Ages Eligible for Study: | 18 Years to 70 Years (Adult, Older Adult) |
Sexes Eligible for Study: | All |
Accepts Healthy Volunteers: | No |
Criteria
Inclusion Criteria:
- Participants between the age of 18 - 70 years old.
- Having at least 20 natural teeth in their dentition - excluding third molars.
- In good overall systemic health, in the opinion of the investigator.
- In good dental health with no visible carious lesions, periodontitis, orthodontic appliances, or removable partial dentures.
- No hard or soft tissue lesions.
- Subjects with moderate or severe plaque-induced gingivitis: a minimum of 50% BOP, 1.75 modified gingival index (MGI), and 0.60 Rustogi Modification of the Navy Plaque Index (RMNPI) and PPD ≤5 mm.
- Subjects who agree to delay dental prophylaxis, elective dental treatment, and cosmetic procedures (i.e. tooth whitening, crowns) for the duration of the study
- For the main study only: Subjects who agree to refrain from using any non-study dental device or oral care products for the duration of the study, return for scheduled visits, and comply with all study procedures.
Exclusion Criteria:
- Systemic disease self-reported that has an impact on periodontal status (e.g., diabetes mellitus, HIV/AIDS, rheumatoid arthritis).

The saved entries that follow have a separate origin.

/-- Settles O21. -/
theorem ctrlWriteSetsInterruptEnable : Obligations.CtrlWriteSetsInterruptEnable := by
  unfold Obligations.CtrlWriteSetsInterruptEnable
  intro s v hrst hidle hbit
  have write : hostWrite ctrlIdx v s = { s with ie := v.getLsbD 0 } := by
    rw [hostWrite_idle ctrlIdx v hrst hidle, regAt_ctrlIdx]
    simp only [writeReg, hbit]
    rfl
  rw [write, memRead, regAt_ctrlIdx]
  refine ⟨rfl, ?_⟩
  apply BitVec.eq_of_getLsbD_eq
  intro k hk
  simp only [readReg, ctrlWord, BitVec.getLsbD_append, BitVec.getLsbD_and]
  interval_cases k <;> simp

/-! ### What a read returns -/

theorem toNat_append {m n : Nat} (x : BitVec m) (y : BitVec n) : (x ++ y).toNat = x.toNat * 2 ^ n + y.toNat := by
  rw [BitVec.toNat_append, ← Nat.shiftLeft_add_eq_or_of_lt y.isLt, Nat.shiftLeft_eq]

/-- The fields of `STATUS` stand at R30's bit numbers. -/
theorem toNat_statusWord (s : State) : (statusWord s).toNat = statusValue s := by
  have fields : statusValue s =
      s.busy.toNat + s.done.toNat * 2 ^ 1 + s.err.toNat * 2 ^ 2 + s.eq.toNat * 2 ^ 3 +
      (errCodeBits s.errcode).toNat * 2 ^ 4 + s.cvalid.toNat * 2 ^ 8 + s.cstream.toNat * 2 ^ 9 +
      s.craw.toNat * 2 ^ 10 + s.avalid.toNat * 2 ^ 11 + (pphaseBits s.pphase).toNat * 2 ^ 12 +
      s.tvalid.toNat * 2 ^ 14 + s.wdrop.toNat * 2 ^ 15 := by
    unfold statusValue
    cases s.errcode <;> cases s.pphase <;> rfl
  simp only [fields, statusWord, toNat_append, BitVec.toNat_ofBool, BitVec.toNat_zero]
  omega

/-- A word of a multi-word integer register reads as bits 32i+31 to 32i (R24). -/
theorem toNat_memRead_regOffset (s : State) (reg : Reg) {n off i : Nat} {x : BitVec n} (hoff : regOffset reg = some off)
    (hreg : readReg s reg = numWord x i) : (memRead s (idxOf off)).toNat = x.toNat / 2 ^ (32 * i) % 2 ^ 32 := by
  rw [memRead_regOffset s reg hoff, hreg, toNat_numWord]

/-- Settles O16, by the offset of each register. -/
theorem windowMapReads : Obligations.WindowMapReads := by
  unfold Obligations.WindowMapReads
  intro s
  have word := memRead_regOffset s
  have value := toNat_memRead_regOffset s
  refine ⟨word .id rfl, word .version rfl, ?cap, ?ctrl, ?status, word .cmd rfl, word .ctrin rfl, word .bctr rfl, ?kpos,
    fun i => word (.keyin i) rfl, fun i => word (.noncein i) rfl, fun i => word (.st i) rfl, fun i => word (.din i) rfl,
    fun i => word (.dout i) rfl, fun i => word (.hout i) rfl, fun i => word (.pkeyin i) rfl,
    fun i => value (.fa i) rfl rfl, fun i => value (.fb i) rfl rfl, fun i => value (.fr i) rfl rfl,
    fun i => value (.tag i) rfl rfl, fun i => value (.tagin i) rfl rfl, fun i => value (.h i) rfl rfl,
    fun i => value (.r i) rfl rfl, fun i => value (.pad i) rfl rfl, fun i => word (.sk i) rfl, fun i => word (.n12 i) rfl,
    fun i => word (.ks i) rfl, fun i => word (.ckey i) rfl, fun i => word (.cnonce i) rfl, word .cctr0 rfl, ?reserved⟩
  case cap =>
    rw [word .cap rfl, readReg]
    cases s.variant <;> rfl
  case ctrl =>
    rw [word .ctrl rfl, readReg, ctrlWord]
    cases s.ie <;> rfl
  case status => rw [word .status rfl, readReg, toNat_statusWord]
  case kpos => rw [word .kpos rfl, readReg, BitVec.toNat_setWidth_of_le (by omega)]
  case reserved =>
    intro off hoff
    rw [memRead, regAt_reserved hoff]
    rfl

/-! ### The window after reset -/

/-- What each register reads after reset (R23, R261). -/
theorem readReg_resetFor (v : PolyVariant) (reg : Reg) :
    readReg (State.resetFor v) reg =
      if reg = .id then 0x50324358#32 else if reg = .version then 1 else if reg = .cap then v.cap else 0 := by
  cases reg with
  | kpos => rfl
  | _ => simp [readReg, numWord, ctrlWord, statusWord, errCodeBits, pphaseBits]

theorem memRead_resetFor (v : PolyVariant) (idx : BitVec 8) : memRead (State.resetFor v) idx = resetWord v idx := by
  have hid : regAt idx = .id ↔ idx = 0 := regAt_eq_iff (off := 0x000) rfl idx
  have hversion : regAt idx = .version ↔ idx = 1 := regAt_eq_iff (off := 0x004) rfl idx
  have hcap : regAt idx = .cap ↔ idx = 2 := regAt_eq_iff (off := 0x008) rfl idx
  simp only [memRead, readReg_resetFor, resetWord, hid, hversion, hcap]

/-- Either reset leaves every word of the window at its reset value, the variant kept (R261, R262). -/
theorem memRead_blockReset (s : State) (idx : BitVec 8) : memRead (blockReset s) idx = resetWord s.variant idx := by
  rw [← memRead_resetFor]
  unfold memRead
  cases regAt idx <;> rfl

/-- Settles O24. -/
theorem resetValuesOfTheWindow : Obligations.ResetValuesOfTheWindow := by
  unfold Obligations.ResetValuesOfTheWindow
  exact fun v idx => ⟨memRead_resetFor v idx, rfl⟩

end Sys2Proof.Machine
end

section
/-!
PROOFS, what commands write and read (spec/10_state.md R37, R58; spec/42_subkey.md R141 to R143), and the cipher object
(spec/10_state.md R53 to R55).
-/

namespace Sys2Proof.Machine

/-! ### Every command's frame over the window -/

/-- Completion shows in `STATUS` only (R233). -/
theorem readReg_complete (code : ErrCode) (s : State) {reg : Reg} (h : reg ≠ .status) :
    readReg (complete code s) reg = readReg s reg := by
  cases reg with
  | status => exact absurd rfl h
  | _ => rfl

/-- The XOR loop shows in `DOUT`, `KS`, `BCTR` and `KPOS` only (R158). -/
theorem readReg_xorBytes (len : Nat) (z : Bool) (s : State) {reg : Reg} (h : mayWrite (.cXor len z) reg = false) :
    readReg (xorBytes z len s) reg = readReg s reg := by
  rw [xorBytes_frame]
  cases reg <;> cases h <;> rfl

/-- A command's effect shows only in registers its rule writes (R58). -/
theorem readReg_effect {i : Instr} {reg : Reg} (s : State) (h : mayWrite i reg = false) :
    readReg (effect i s) reg = readReg s reg := by
  cases i with
  | cXor len z => exact readReg_xorBytes len z s h
  | _ => cases reg <;> cases h <;> simp only [effect, readReg, ctrlWord]

/-- The assignments before a raise show in `STATUS` only (R236). -/
theorem readReg_beforeRaise (i : Instr) {reg : Reg} (s : State) (h : reg ≠ .status) :
    readReg (beforeRaise i s) reg = readReg s reg := by
  cases i with
  | cInit | pInit | tagcmp =>
    cases reg with
    | status => exact absurd rfl h
    | _ => rfl
  | _ => rfl

theorem mayWrite_status (i : Instr) : mayWrite i .status = true := by cases i <;> rfl

/-- Settles O13, by the frame of a command's rule and that of its completion. -/
theorem commandsWriteOnlyTheirRegisters : Obligations.CommandsWriteOnlyTheirRegisters := by
  unfold Obligations.CommandsWriteOnlyTheirRegisters
  intro i s t idx hrun hreg
  have notStatus : regAt idx ≠ .status := by
    intro hstatus
    rw [hstatus, mayWrite_status] at hreg
    cases hreg
  rw [eq_complete_of_exec hrun, memRead, readReg_complete _ _ notStatus]
  exact beforeCompletion_of (P := fun u => readReg u (regAt idx) = readReg s (regAt idx)) (readReg_effect s hreg)
    (readReg_beforeRaise i s notStatus)

/-! ### The permutation state -/

/-- The state with another permutation state in `S`. -/
def State.withS (s : State) (X : Vector Word 16) : State := { s with st := X }

theorem xorByte_withS (z : Bool) (j : Nat) (s : State) (X : Vector Word 16) :
    xorByte z j (s.withS X) = (xorByte z j s).withS X := by
  unfold xorByte refill State.withS
  by_cases hrefill : s.kpos = 64 <;> simp only [hrefill, if_true, if_false]

/-- The XOR loop neither reads nor writes `S` (R37, R158). -/
theorem xorBytes_withS (z : Bool) (n : Nat) (s : State) (X : Vector Word 16) :
    xorBytes z n (s.withS X) = (xorBytes z n s).withS X := by
  induction n with
  | zero => rfl
  | succ n ih => simp only [xorBytes, ih, xorByte_withS]

theorem xorBytes_st (z : Bool) (n : Nat) (s : State) : (xorBytes z n s).st = s.st := by rw [xorBytes_frame]

/-- Outside the permutation commands a rule's effect commutes with any change of `S` (R37, R58). -/
theorem effect_withS {i : Instr} (s : State) (X : Vector Word 16) (h : isPermutation i = false) :
    effect i (s.withS X) = (effect i s).withS X := by
  cases i with
  | cXor len z => exact xorBytes_withS z len s X
  | qr | colround | diaground | doubleround | perm | permff => cases h
  | _ => rfl

theorem effect_st {i : Instr} (s : State) (h : isPermutation i = false) : (effect i s).st = s.st := by
  cases i with
  | cXor len z => exact xorBytes_st z len s
  | qr | colround | diaground | doubleround | perm | permff => cases h
  | _ => rfl

theorem completionCode_withS (i : Instr) (s : State) (X : Vector Word 16) :
    completionCode i (s.withS X) = completionCode i s := by
  cases i <;> rfl

theorem beforeRaise_withS (i : Instr) (s : State) (X : Vector Word 16) :
    beforeRaise i (s.withS X) = (beforeRaise i s).withS X := by
  cases i <;> rfl

theorem beforeRaise_st (i : Instr) (s : State) : (beforeRaise i s).st = s.st := by
  cases i <;> rfl

theorem beforeCompletion_withS {i : Instr} (s : State) (X : Vector Word 16) (h : isPermutation i = false) :
    beforeCompletion i (s.withS X) = (beforeCompletion i s).withS X := by
  simp only [beforeCompletion, completionCode_withS, effect_withS s X h, beforeRaise_withS]
  split <;> rfl

/-- Settles O14: neither the checks nor the rule of such a command see `S`. -/
theorem onlyPermutationCommandsUseS : Obligations.OnlyPermutationCommandsUseS := by
  unfold Obligations.OnlyPermutationCommandsUseS
  intro i s t X hperm hrun
  rw [eq_complete_of_exec hrun]
  constructor
  · exact beforeCompletion_of (P := fun u => u.st = s.st) (effect_st s hperm) (beforeRaise_st i s)
  · have commutes := beforeCompletion_withS s X hperm
    have code := completionCode_withS i s X
    unfold State.withS at commutes code
    rw [exec_eq_complete, commutes, code]
    rfl

/-! ### HCHACHA -/

/-- Settles O37: HCHACHA selects from what PERM leaves in `S`. -/
theorem hchachaSelectsEightWords : Obligations.HchachaSelectsEightWords := by
  unfold Obligations.HchachaSelectsEightWords
  intro s
  exact ⟨_, _, finish_eq _, rfl, finish_eq _, rfl⟩

/-! ### The cipher object -/

/-- `t` holds the cipher object's key, nonce and counter of `s`. -/
def SameCipherObject (s t : State) : Prop := t.ckey = s.ckey ∧ t.cnonce = s.cnonce ∧ t.cctr0 = s.cctr0

theorem effect_sameCipherObject {i : Instr} (s : State) (h : ∀ klen nlen raw, i ≠ .cInit klen nlen raw) :
    SameCipherObject s (effect i s) := by
  cases i with
  | cXor len z =>
    simp only [effect]
    rw [xorBytes_frame]
    exact ⟨rfl, rfl, rfl⟩
  | cInit klen nlen raw => exact absurd rfl (h klen nlen raw)
  | _ => simp only [effect]; exact ⟨rfl, rfl, rfl⟩

theorem beforeRaise_sameCipherObject (i : Instr) (s : State) : SameCipherObject s (beforeRaise i s) := by
  cases i <;> exact ⟨rfl, rfl, rfl⟩

/-- Settles O15, by what a step can lead to: only a reset and a C_INIT whose lengths are right write the object. -/
theorem cipherObjectIsImmutable : Obligations.CipherObjectIsImmutable := by
  unfold Obligations.CipherObjectIsImmutable
  intro s t hstep
  cases step_leads hstep with
  | reset u hreset hvariant =>
    refine .inr (.inl ⟨hreset, rfl, rfl, rfl, rfl, fun idx => ?_⟩)
    rw [memRead_blockReset, hvariant]
  | command i t hrst hturn hdecode hrun =>
    obtain rfl := eq_complete_of_exec hrun
    by_cases hinit : ∃ klen nlen raw, i = .cInit klen nlen raw
    · obtain ⟨klen, nlen, raw, rfl⟩ := hinit
      unfold beforeCompletion
      split
      · exact .inr (.inr ⟨hrst, hturn, ⟨klen, nlen, raw, hdecode⟩, rfl, rfl, rfl, rfl, rfl⟩)
      · exact .inl (beforeRaise_sameCipherObject _ s)
    · have noInit : ∀ klen nlen raw, i ≠ .cInit klen nlen raw := fun klen nlen raw e => hinit ⟨klen, nlen, raw, e⟩
      exact .inl (beforeCompletion_of (P := SameCipherObject s) (effect_sameCipherObject s noInit)
        (beforeRaise_sameCipherObject i s))
  | illegal => exact .inl ⟨rfl, rfl, rfl⟩
  | quiet => exact .inl ⟨rfl, rfl, rfl⟩
  | write reg v hidle hsoft =>
    have kept := writeReg_keepsEngineState s hsoft
    exact .inl ⟨kept.ckey, kept.cnonce, kept.cctr0⟩

end Sys2Proof.Machine
end

section
/-!
PROOFS, the host's turns (spec/10_state.md R22, spec/20_memory.md R64, R67, spec/30_encoding.md R102, R104,
spec/70_reset_and_hazards.md R261, R271): one step of each host operation, while idle and while a command is in flight.
-/

namespace Sys2Proof.Machine

/-! ### Reads at the port -/

/-- The registers that stay readable while busy are those of the first five words (R67). -/
theorem readableBusy_regAt (idx : BitVec 8) : readableBusy (regAt idx) = true ↔ idx.toNat ≤ 4 := by
  have listed : readableBusy (regAt idx) = true ↔
      regAt idx = .id ∨ regAt idx = .version ∨ regAt idx = .cap ∨ regAt idx = .ctrl ∨ regAt idx = .status := by
    cases regAt idx <;> simp [readableBusy]
  rw [listed, regAt_eq_iff (reg := .id) rfl, regAt_eq_iff (reg := .version) rfl, regAt_eq_iff (reg := .cap) rfl,
    regAt_eq_iff (reg := .ctrl) rfl, regAt_eq_iff (reg := .status) rfl]
  simp only [idxOf]
  bv_omega

theorem hostRead_idle (idx : BitVec 8) {s : State} (hrst : s.rstN = true) (hidle : s.busy = false) :
    hostRead idx s = (memRead s idx, s) := by
  simp [hostRead, hrst, hidle]

theorem hostRead_readable {idx : BitVec 8} {s : State} (hrst : s.rstN = true) (hidx : idx.toNat ≤ 4) :
    hostRead idx s = (memRead s idx, s) := by
  simp [hostRead, hrst, (readableBusy_regAt idx).mpr hidx]

theorem hostRead_draw {idx : BitVec 8} {s : State} (hbusy : s.busy = true) (hidx : 4 < idx.toNat) :
    hostRead idx s = drawWord s := by
  have hreadable : readableBusy (regAt idx) = false := by
    rw [← Bool.not_eq_true, readableBusy_regAt]
    omega
  simp [hostRead, hbusy, hreadable]

/-- `STATUS` is readable at any time while `rst_n` = 1 (R67). -/
theorem hostRead_status {s : State} (hrst : s.rstN = true) : hostRead statusIdx s = (statusWord s, s) := by
  rw [hostRead_readable hrst (by decide), memRead, regAt_statusIdx]
  rfl

/-- Bit 0 of `STATUS` is `BUSY` (R30). -/
theorem statusWord_busy (s : State) : (statusWord s).getLsbD 0 = s.busy := by
  simp only [statusWord, BitVec.getLsbD_append]
  simp

/-! ### Writes at the port -/

theorem writeReg_hostPos (reg : Reg) (v : Word) (s : State) : (writeReg reg v s).hostPos = s.hostPos := by
  cases reg with
  | ctrl => simp only [writeReg]; split <;> rfl
  | _ => rfl

theorem hostWrite_hostPos (idx : BitVec 8) (v : Word) {s : State} (hrst : s.rstN = true) :
    (hostWrite idx v s).hostPos = s.hostPos := by
  rcases hostWrite_cases idx v hrst with ⟨-, hwrite⟩ | ⟨-, -, hwrite⟩ | ⟨-, -, hwrite⟩ <;> rw [hwrite]
  · rfl
  · exact writeReg_hostPos _ v s

theorem isSoftReset_regAt (idx : BitVec 8) (v : Word) :
    isSoftReset (regAt idx) v = true ↔ idx = ctrlIdx ∧ v.getLsbD 1 = true := by
  rw [isSoftReset_iff, regAt_eq_iff (off := 0x00C) rfl]
  rfl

- History of any autoimmune disease (e.g., pSS, SLE, psoriasis, IBS).
- History of immunosuppressive chemotherapy or history of any disease known to severely compromise immune function (e.g., cytomegalovirus infection) within the last 5 years.
- Any acute intraoral infection (e.g., herpetic gingivostomatitis, herpangina, abscesses).
- Patients with visible carious lesions, periodontitis, orthodontic appliances, or removable partial dentures.
- Patients with mild plaque-induced gingivitis: < 50% BOP, <1.75 modified gingival index (MGI), and <0.60 Rustogi Modification of the Navy Plaque Index (RMNPI) and PPD ≤5 mm.
- Patients with PPD >5 mm.
- Need for antibiotic premedication for routine dental procedures.
- Use of antibiotics within the last 3 months.
- Daily use of steroids or non-steroid anti-inflammatory therapy within the last 3-months.
- Patients who self-report pregnancy or lactation (hormonal changes that can affect periodontal health and aggravate existing periodontal disease).
- Current smokers.
- Inability or unwillingness to sign informed consent form.
- Patients who do not agree to delay dental prophylaxis, elective dental treatment, and cosmetic procedures (i.e. tooth whitening, crowns).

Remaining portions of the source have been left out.